[What is required]:
In the records below, find each line that holds "Controller" and return it.

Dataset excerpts
※ ※ ※
/-! ## Settings and tables -/

/-- CONFIGURE LANE (R180, R181, R70). -/
def configureRequest (d : Device) (r : Request) : Answer :=
  if (r.body.length - 1) % 3 ≠ 0 then refuse d .length
  else
    match readLane (field r.body 0 1) with
    | none => refuse d .range
    | some l =>
      let u := d.lane l
      let items := readItems r.body.tail
      let set := u.settings.applyItems items
      if !itemCodesOk items then refuse d .range
      else if !(items.all Item.enumOk) then refuse d .range
      else if u.ingest.state ≠ .off && items.any (Item.changesFixed u.settings) then refuse d .busy
      else if set.standard = .s625 && set.tcMode = .drop then refuse d .range
      else
        let e := (Ev.start d).modLane l fun u => { u with settings := set }
        ⟨if u.settings.cadenceChanged set then e.resetTracker l u.ingest.sequence else e, .done,
          items.any fun i => i.clamped ≠ i, u8 l.val ++ set.encode⟩

/-- LOAD PROFILE (R109). -/
def loadProfileRequest (d : Device) (r : Request) : Answer :=
  let n := field r.body 0 1
  let p := readProfile r.body
  if 7 < n || 3 < p.filterSet then refuse d .range
  else if !p.geometryOk then refuse d .range
  else
    let q := p.clamped
    ⟨Ev.start { d with handler := { d.handler with profiles := d.handler.profiles.set (Fin.ofNat 8 n) q } }, .done,
      decide (q ≠ p), encodeProfile n q⟩

/-- SET NOTICES (R176). -/
def setNoticesRequest (d : Device) (r : Request) : Answer :=
  match readMask r.body with
  | some m => done (Ev.start { d with handler := { d.handler with mask := m } }) (u8 m.byte)
  | none => refuse d .range

/-- SET ACCESS (R183). -/
def setAccessRequest (d : Device) (r : Request) : Answer :=
  let grantLevel := fun (a : Access) =>
    done (Ev.start { d with handler := { d.handler with access := a } }) (u8 a.code ++ u8 (bitAt 0 d.strap))
  match field r.body 0 1 with
  | 0 => grantLevel .operator
  | 1 => if d.strap then grantLevel .engineering else refuse d .privilege
  | _ => refuse d .range

/-- Are all four lanes OFF? (R36, R47) -/
def Device.allOff (d : Device) : Bool := (List.finRange 4).all fun l => (d.lane l).ingest.state = .off

/-- A lane's quota in a PARTITION body (Table 78). -/
def quotaIn (body : List Byte) (l : Lane) : Nat := field body l.val 1

/-- Does each quota lie in 8 to 72, and do the four sum to 96 or less? (R36) -/
def quotasOk (body : List Byte) : Bool :=
  ((List.finRange 4).all fun l => inRange 8 72 (quotaIn body l)) &&
    ((List.finRange 4).map (quotaIn body)).sum ≤ 96

/-- The part with lane `l`'s quota as a PARTITION body gives it. -/
def Device.setQuota (body : List Byte) (d : Device) (l : Lane) : Device :=
  d.modLane l fun u => { u with quota := quotaIn body l }

/-- PARTITION (R36). -/
def partitionRequest (d : Device) (r : Request) : Answer :=
  if d.handler.access ≠ .engineering then refuse d .privilege
  else if !d.allOff then refuse d .busy
  else if !quotasOk r.body then refuse d .range
  else done (Ev.start ((List.finRange 4).foldl (Device.setQuota r.body) d)) r.body

/-- Does a transfer of some lane hold a snapshot that names the set? (R113) -/
def Device.setInUse (d : Device) (n : Nat) : Bool :=
  (List.finRange 4).any fun l =>
    match (d.lane l).op.state, (d.lane l).op.snapshot with
    | .transfer _ _, some s => s.profile.filterSet = n
    | _, _ => false

/-- The part with filter set `i` replaced. -/
def Device.setFilter (d : Device) (i : Fin 4) (f : FilterSet) : Device :=
  { d with handler := { d.handler with filters := d.handler.filters.set i f } }

/-- A set whose load opens: INCOMPLETE, no marks, its coefficients kept (R113). -/
def FilterSet.opened (f : FilterSet) : FilterSet :=
  { f with complete := false, marksH := Vector.replicate 32 false, marksV := Vector.replicate 32 false }

/-- LOAD COEFFICIENTS (R113). -/
def loadCoefficientsRequest (d : Device) (r : Request) : Answer :=
  let n := field r.body 0 1
  if d.handler.access ≠ .engineering then refuse d .privilege
  else if n = 0 || 3 < n then refuse d .range
  else if d.setInUse n then refuse d .inUse
  else
    done (Ev.start (d.setFilter (Fin.ofNat 4 n) (d.handler.filters[Fin.ofNat 4 n]).opened))
      (u8 n ++ u8 0 ++ u8 0)

/-- A set with one phase of taps written and its mark set (R114); with the 64th mark it is COMPLETE (R115). -/
def FilterSet.write (f : FilterSet) (vertical : Bool) (phase : Fin 32) (taps : List Int) : FilterSet :=
  let f1 :=
    if vertical then
      { f with
        v := f.v.set phase (Vector.ofFn fun (t : Fin 4) => taps.getD t.val 0)
        marksV := f.marksV.set phase true }
    else
      { f with
        h := f.h.set phase (Vector.ofFn fun (t : Fin 6) => taps.getD t.val 0)
        marksH := f.marksH.set phase true }
  { f1 with complete := f1.marks = 64 }

/-- COEFFICIENT DATA (R114, R115). -/
def coefficientDataRequest (d : Device) (r : Request) : Answer :=
  let n := field r.body 0 1
  let dir := field r.body 1 1
  let phase := field r.body 2 1
  let taps := readTaps (r.body.drop 3)
  let i := Fin.ofNat 4 n
  if d.handler.access ≠ .engineering then refuse d .privilege
  else if 3 < n || 1 < dir || 31 < phase then refuse d .range
  else if r.body.length ≠ 3 + 2 * (if dir = 1 then 4 else 6) then refuse d .length
  else if (d.handler.filters[i]).complete then refuse d .notOpen
  else if taps.sum ≠ 16384 then refuse d .range
  else
    let f := (d.handler.filters[i]).write (dir = 1) (Fin.ofNat 32 phase) taps
    done (Ev.start (d.setFilter i f)) (u8 f.marks ++ u8 (bitAt 0 f.complete))

/-! ## The self test and RESET -/

/-- Has no Output Channel a frame in its queue or in sending? (R47) -/
def Device.noFrames (d : Device) : Bool := (List.finRange 4).all fun l => (d.lane l).channel.queue.isEmpty

/-- Why a SELF TEST request is refused, if it is (R47, R191). -/
def selfTestRefusal (d : Device) (body : List Byte) : Option RefusalCode :=
  if !lengthOk 0x0B body then some .length
  else if d.handler.access ≠ .engineering then some .privilege
  else if !(d.allOff && d.noFrames) then some .busy
  else none

/-- The take of a SELF TEST: refused at once, or the test starts and the handler is SELF_TESTING without a reply yet; the
test destroys the contents of the whole DRAM (R47, R48, R166). -/
def State.selfTest (s : State) : State :=
  match s.takeable with
  | some r =>
    if r.kind.toNat = 0x0B then
      match selfTestRefusal s.dev r.body with
      | some c => s.answer r (refuse s.dev c)
      | none =>
        { s with
          dev := { s.dev with handler := { s.dev.handler with state := .selfTesting r.tag }, dram := s.dev.dram.forgetAll }
          link := s.link.dequeue }
    else s
  | none => s

/-- The reply of a self test: PASS, or FAIL with the failing unit (R48, R192). -/
def selfTestReply (tag : Byte) (failingUnit : Option Nat) : Reply :=
  ⟨0x0B, tag, .done, false,
    match failingUnit with
    | none => u8 0 ++ u8 0
    | some u => u8 1 ++ u8 u⟩

/-- The self test ends: the reply is placed, the handler is FREE, and the DRAM's contents are undefined (R48). -/
def State.endSelfTest (s : State) (failingUnit : Option Nat) : State :=
  match s.dev.handler.state with
  | .selfTesting tag =>
    { s with
      dev := { s.dev with handler := { s.dev.handler with state := .free }, dram := s.dev.dram.forgetAll }
      link := s.link.join (.reply (selfTestReply tag failingUnit)) }
  | .free => s

/-- A lane after the RESET request: its settings, its quota and the level of ready are kept (R17, R30, R49, R84, R128,
R159). -/
def LaneUnit.afterReset (u : LaneUnit) : LaneUnit :=
  { LaneUnit.powerOn with
    settings := u.settings, quota := u.quota, channel := { Channel.powerOn with ready := u.channel.ready } }

/-- The blocks after the RESET request (R179): every block's RESET values; kept are the lane settings, the quotas, the
profiles, the filter sets, the notice mask, and the levels of the strap and of ready. -/
def Device.afterReset (d : Device) : Device where
  lanes    := d.lanes.map LaneUnit.afterReset
  slots    := Vector.replicate 96 Slot.empty
  freeList := initialFreeList
  dram     := d.dram.forgetBuffers
  engine   := Engine.reset
  handler  := { d.handler with state := .free, access := .operator }
  strap    := d.strap

/-- The record in flight across a RESET: one whose START has been shifted out is sent on, out of the queue (R179). -/
def InFlight.acrossReset (f : InFlight) : Option InFlight := if f.count = 0 then none else some { f with orphan := true }

/-- The byte time under way across a RESET: it goes on carrying a record that is sent on, and carries none otherwise
(log entry 9). -/
def Link.byteTimeAcross (k : Link) : ByteTime :=
  match k.byteTime, k.inFlight.bind InFlight.acrossReset with
  | .closed, _ => .closed
  | _, some _ => .carrying
  | _, none => .filler

/-- The link after the RESET request with TAG `tag`: both queues emptied, the flags cleared, the reply alone placed; the
receiver and select are not touched (R179). -/
def Link.afterReset (k : Link) (tag : Byte) : Link :=
  { k with
    requests := []
    flags := LinkFlags.empty
    inFlight := k.inFlight.bind InFlight.acrossReset
    byteTime := k.byteTimeAcross
    outbound := [⟨.reply ⟨0x0C, tag, .done, false, []⟩, none⟩] }

/-- The take of a RESET (R179). -/
def State.resetRequest (s : State) : State :=
  match s.takeable with
  | some r =>
    if r.kind.toNat = 0x0C then
      if lengthOk 0x0C r.body then { s with dev := s.dev.afterReset, link := s.link.afterReset r.tag }
      else s.answer r (refuse s.dev .length)
    else s
  | none => s

/-- The lane after power-on reset; the level of ready is the recorder's (R178, log entry 4). -/
def LaneUnit.afterPowerOn (u : LaneUnit) : LaneUnit :=
  { LaneUnit.powerOn with channel := { Channel.powerOn with ready := u.channel.ready } }

/-- Power-on reset: every block takes its power-on values and READY is the only record; the input levels stay, and the
DRAM's contents are undefined (R178, R185, log entries 4 and 9). -/
def State.powerOn (s : State) : State :=
  { s with
    dev :=
      { Device.powerOn with
        lanes := s.dev.lanes.map LaneUnit.afterPowerOn, dram := s.dev.dram.forgetAll, strap := s.dev.strap }
    link :=
      { Link.powerOn with
        selected := s.link.selected, byteTime := if s.link.selected then .filler else .closed } }

/-! ## Operation requests -/

/-- The Operation Controller as an accepted operation request leaves it (R130, R153): its parameters and TAG kept, counts
0, causes empty, no ending cause, no first or last field; any operation but a transfer clears the last transfer tag. -/
def Controller.accept (op : Controller) (st : OpState) (tag : Byte) : Controller :=
  { op with
    state := st, tag := tag, counts := Counts.zero, causes := [], endCause := none, endClass := none
    first := none, last := none, lastTag := none, limitCount := 0, previousIndex := none }

/-- An accepted operation request replies STARTED. -/
def started (e : Ev) (data : List Byte) : Answer := ⟨e, .started, false, data⟩

/-- The first two checks of R130, and then the rest by `h`: the lane number, and the lane's operation IDLE with no held
completion. -/
def operationRequest (d : Device) (r : Request) (h : Lane → Answer) : Answer :=
  match readLane (field r.body 0 1) with
  | none => refuse d .range
  | some l =>
    if !(d.lane l).op.state.isIdle || (d.lane l).op.held.isSome then refuse d .busy else h l

/-- The third check of R130 for CUE, TRANSFER, SCAN and PROBE: an enabled lane, and then a LOCKED one. -/
def lockedLaneRequest (d : Device) (r : Request) (h : Lane → Answer) : Answer :=
  operationRequest d r fun l =>
    match (d.lane l).ingest.state with
    | .off => refuse d .laneOff
    | .locked => h l
    | _ => refuse d .notLocked

/-- ACQUIRE (R130, R135, R136). -/
def acquireRequest (d : Device) (r : Request) : Answer :=
  operationRequest d r fun l =>
    match readAcquire r.body with
    | none => refuse d .range
    | some wait =>
      let st := (d.lane l).ingest.state
      if st = .locked then done (Ev.start d) (u8 LaneState.locked.code)
      else
        let e := (Ev.start d).modOp l fun op =>
          { op.accept (.acquiring wait) r.tag with seekingCount := 0, waitTimer := true }
        let e1 := if st = .off then e.enableLane l 0 else e
        started e1 (u8 (e1.dev.lane l).ingest.state.code)

/-- RELEASE (R141). -/
def releaseRequest (d : Device) (r : Request) : Answer :=
  match readLane (field r.body 0 1) with
  | none => refuse d .range
  | some l => done ((Ev.start d).releaseLane l) []

/-- CUE (R130, R142). -/
def cueRequest (d : Device) (r : Request) : Answer :=
  lockedLaneRequest d r fun l =>
    match readCue r.body with
    | none => refuse d .range
    | some (m, t, lim) => started ((Ev.start d).modOp l fun op => op.accept (.cueing m t lim) r.tag) []

/-- The Operation Controller as an accepted TRANSFER leaves it: ARMED with its snapshot, and WINDOW_CLAMPED observed when
the snapshot carries the mark (R110, R145, R153). -/
def Controller.acceptTransfer (op : Controller) (p : TransferParams) (snap : Snapshot) (tag : Byte) : Controller :=
  { op.accept (.transfer .armed p) tag with
    snapshot := some snap, jobsCreated := 0, lastJobIndex := none, pendingDiscontinuity := false
    lastTag := some ⟨tag, false⟩, transferId := op.transferId + 1
    causes := if snap.windowClamped then [.windowClamped] else [] }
※ ※ ※
[Result for this task]:
/-- The Operation Controller as an accepted operation request leaves it (R130, R153): its parameters and TAG kept, counts
def Controller.accept (op : Controller) (st : OpState) (tag : Byte) : Controller :=
/-- The Operation Controller as an accepted TRANSFER leaves it: ARMED with its snapshot, and WINDOW_CLAMPED observed when
def Controller.acceptTransfer (op : Controller) (p : TransferParams) (snap : Snapshot) (tag : Byte) : Controller :=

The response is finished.